# TASK DESCRIPTION
Using the data beneath this instruction, retype only the lines from the one that contains "c).ar = s.ar := rfl" down to the one that contains "c).mem = s.mem := rfl", both included, exactly as they appear.

Saved entries:
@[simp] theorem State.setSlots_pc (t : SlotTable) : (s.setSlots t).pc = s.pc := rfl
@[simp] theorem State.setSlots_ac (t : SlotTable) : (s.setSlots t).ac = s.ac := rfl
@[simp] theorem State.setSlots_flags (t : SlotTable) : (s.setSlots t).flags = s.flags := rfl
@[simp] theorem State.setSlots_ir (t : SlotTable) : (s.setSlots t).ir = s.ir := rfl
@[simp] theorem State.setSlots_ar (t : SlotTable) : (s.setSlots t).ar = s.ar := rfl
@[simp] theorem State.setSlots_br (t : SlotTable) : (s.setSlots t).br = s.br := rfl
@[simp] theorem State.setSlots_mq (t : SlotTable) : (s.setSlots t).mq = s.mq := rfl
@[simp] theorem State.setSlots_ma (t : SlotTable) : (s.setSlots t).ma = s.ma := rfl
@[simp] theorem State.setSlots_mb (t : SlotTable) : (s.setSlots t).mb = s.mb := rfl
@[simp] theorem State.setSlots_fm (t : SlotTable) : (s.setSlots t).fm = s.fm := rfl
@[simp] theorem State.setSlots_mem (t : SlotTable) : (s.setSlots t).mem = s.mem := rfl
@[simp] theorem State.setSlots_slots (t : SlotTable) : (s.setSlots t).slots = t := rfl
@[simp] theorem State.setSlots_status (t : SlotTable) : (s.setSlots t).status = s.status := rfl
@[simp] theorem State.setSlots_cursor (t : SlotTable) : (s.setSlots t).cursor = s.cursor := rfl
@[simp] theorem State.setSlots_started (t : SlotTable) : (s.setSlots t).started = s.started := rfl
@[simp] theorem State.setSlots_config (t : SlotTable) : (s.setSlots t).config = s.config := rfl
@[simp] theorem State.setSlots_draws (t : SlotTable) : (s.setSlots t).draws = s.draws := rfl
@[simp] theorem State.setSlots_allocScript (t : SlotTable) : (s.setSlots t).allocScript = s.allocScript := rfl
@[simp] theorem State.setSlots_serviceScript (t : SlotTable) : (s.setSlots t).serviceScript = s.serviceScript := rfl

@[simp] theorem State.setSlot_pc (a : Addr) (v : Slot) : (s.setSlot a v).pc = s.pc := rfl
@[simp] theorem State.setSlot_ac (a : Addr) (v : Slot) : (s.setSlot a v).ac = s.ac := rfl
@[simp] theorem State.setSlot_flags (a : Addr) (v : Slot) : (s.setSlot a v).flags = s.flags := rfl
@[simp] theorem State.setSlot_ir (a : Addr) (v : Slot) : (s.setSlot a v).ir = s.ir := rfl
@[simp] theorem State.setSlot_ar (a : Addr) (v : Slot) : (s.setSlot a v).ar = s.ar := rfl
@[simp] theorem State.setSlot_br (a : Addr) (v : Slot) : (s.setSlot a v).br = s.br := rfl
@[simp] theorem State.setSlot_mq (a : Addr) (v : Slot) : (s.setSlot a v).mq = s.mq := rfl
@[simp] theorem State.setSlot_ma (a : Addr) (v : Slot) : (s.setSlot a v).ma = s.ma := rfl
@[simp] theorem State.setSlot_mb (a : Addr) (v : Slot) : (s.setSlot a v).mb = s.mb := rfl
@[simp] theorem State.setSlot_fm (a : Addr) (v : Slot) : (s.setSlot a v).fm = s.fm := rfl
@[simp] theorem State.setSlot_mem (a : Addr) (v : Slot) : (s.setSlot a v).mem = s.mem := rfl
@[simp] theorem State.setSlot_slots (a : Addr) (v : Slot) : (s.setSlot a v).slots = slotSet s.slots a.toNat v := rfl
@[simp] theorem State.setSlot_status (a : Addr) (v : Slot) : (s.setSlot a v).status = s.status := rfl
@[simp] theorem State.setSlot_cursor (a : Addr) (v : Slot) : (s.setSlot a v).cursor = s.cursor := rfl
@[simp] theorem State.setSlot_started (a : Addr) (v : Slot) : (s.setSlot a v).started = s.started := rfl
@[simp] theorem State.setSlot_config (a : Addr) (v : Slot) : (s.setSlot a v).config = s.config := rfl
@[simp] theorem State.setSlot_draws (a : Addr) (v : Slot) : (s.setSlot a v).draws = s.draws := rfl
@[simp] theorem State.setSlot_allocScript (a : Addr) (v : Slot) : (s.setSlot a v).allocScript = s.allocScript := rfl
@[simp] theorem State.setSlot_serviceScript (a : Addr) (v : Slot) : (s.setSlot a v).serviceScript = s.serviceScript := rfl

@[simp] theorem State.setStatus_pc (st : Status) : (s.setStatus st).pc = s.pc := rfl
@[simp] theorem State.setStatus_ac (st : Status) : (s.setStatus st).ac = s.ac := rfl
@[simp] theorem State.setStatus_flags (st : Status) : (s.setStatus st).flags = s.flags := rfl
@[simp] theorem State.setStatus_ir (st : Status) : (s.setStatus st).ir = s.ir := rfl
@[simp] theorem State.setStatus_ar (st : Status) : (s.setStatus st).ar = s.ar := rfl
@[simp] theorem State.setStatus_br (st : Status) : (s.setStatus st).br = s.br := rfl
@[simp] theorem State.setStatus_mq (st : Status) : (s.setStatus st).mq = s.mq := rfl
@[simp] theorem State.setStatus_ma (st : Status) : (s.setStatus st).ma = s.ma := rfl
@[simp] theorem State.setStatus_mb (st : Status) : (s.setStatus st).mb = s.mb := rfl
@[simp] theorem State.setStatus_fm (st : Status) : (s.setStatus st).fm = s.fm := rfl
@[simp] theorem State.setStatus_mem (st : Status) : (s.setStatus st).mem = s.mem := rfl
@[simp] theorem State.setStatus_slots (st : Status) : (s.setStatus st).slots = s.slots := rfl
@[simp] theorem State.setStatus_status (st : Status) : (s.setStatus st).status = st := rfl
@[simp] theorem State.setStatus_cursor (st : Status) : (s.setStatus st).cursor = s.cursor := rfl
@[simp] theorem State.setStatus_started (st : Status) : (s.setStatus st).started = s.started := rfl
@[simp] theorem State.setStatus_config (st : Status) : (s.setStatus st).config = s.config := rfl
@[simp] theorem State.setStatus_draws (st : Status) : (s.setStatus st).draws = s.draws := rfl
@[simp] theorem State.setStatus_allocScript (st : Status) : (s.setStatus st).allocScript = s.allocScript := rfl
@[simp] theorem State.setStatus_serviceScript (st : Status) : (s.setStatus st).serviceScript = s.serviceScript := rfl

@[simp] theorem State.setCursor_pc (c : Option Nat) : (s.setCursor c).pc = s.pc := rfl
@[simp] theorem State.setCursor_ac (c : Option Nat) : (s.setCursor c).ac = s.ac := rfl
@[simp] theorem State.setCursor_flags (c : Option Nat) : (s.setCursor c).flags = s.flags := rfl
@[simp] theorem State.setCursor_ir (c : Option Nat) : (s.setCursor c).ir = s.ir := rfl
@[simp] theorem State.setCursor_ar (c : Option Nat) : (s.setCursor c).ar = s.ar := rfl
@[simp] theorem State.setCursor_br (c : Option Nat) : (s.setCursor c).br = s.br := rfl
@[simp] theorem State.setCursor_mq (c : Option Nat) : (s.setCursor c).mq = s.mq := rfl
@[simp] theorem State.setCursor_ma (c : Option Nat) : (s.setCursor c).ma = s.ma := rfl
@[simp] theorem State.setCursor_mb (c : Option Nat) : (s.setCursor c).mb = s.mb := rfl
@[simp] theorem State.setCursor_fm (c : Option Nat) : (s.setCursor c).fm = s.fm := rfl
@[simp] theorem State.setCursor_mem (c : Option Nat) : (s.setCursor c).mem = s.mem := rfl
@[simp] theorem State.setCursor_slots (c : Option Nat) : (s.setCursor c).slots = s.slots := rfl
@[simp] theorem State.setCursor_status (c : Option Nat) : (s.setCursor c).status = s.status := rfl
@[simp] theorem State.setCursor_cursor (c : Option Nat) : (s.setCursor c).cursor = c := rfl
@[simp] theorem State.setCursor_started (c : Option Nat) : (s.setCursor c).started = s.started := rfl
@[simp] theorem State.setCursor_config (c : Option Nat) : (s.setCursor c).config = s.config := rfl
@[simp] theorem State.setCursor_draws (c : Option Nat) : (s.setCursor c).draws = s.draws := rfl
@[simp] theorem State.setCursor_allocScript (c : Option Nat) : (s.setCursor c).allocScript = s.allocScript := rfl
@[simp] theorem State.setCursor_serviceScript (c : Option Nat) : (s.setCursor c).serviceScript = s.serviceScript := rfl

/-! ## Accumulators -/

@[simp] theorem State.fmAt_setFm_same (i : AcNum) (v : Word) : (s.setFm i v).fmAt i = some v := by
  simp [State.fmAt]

# FINAL ANSWER
@[simp] theorem State.setCursor_ar (c : Option Nat) : (s.setCursor c).ar = s.ar := rfl
@[simp] theorem State.setCursor_br (c : Option Nat) : (s.setCursor c).br = s.br := rfl
@[simp] theorem State.setCursor_mq (c : Option Nat) : (s.setCursor c).mq = s.mq := rfl
@[simp] theorem State.setCursor_ma (c : Option Nat) : (s.setCursor c).ma = s.ma := rfl
@[simp] theorem State.setCursor_mb (c : Option Nat) : (s.setCursor c).mb = s.mb := rfl
@[simp] theorem State.setCursor_fm (c : Option Nat) : (s.setCursor c).fm = s.fm := rfl
@[simp] theorem State.setCursor_mem (c : Option Nat) : (s.setCursor c).mem = s.mem := rfl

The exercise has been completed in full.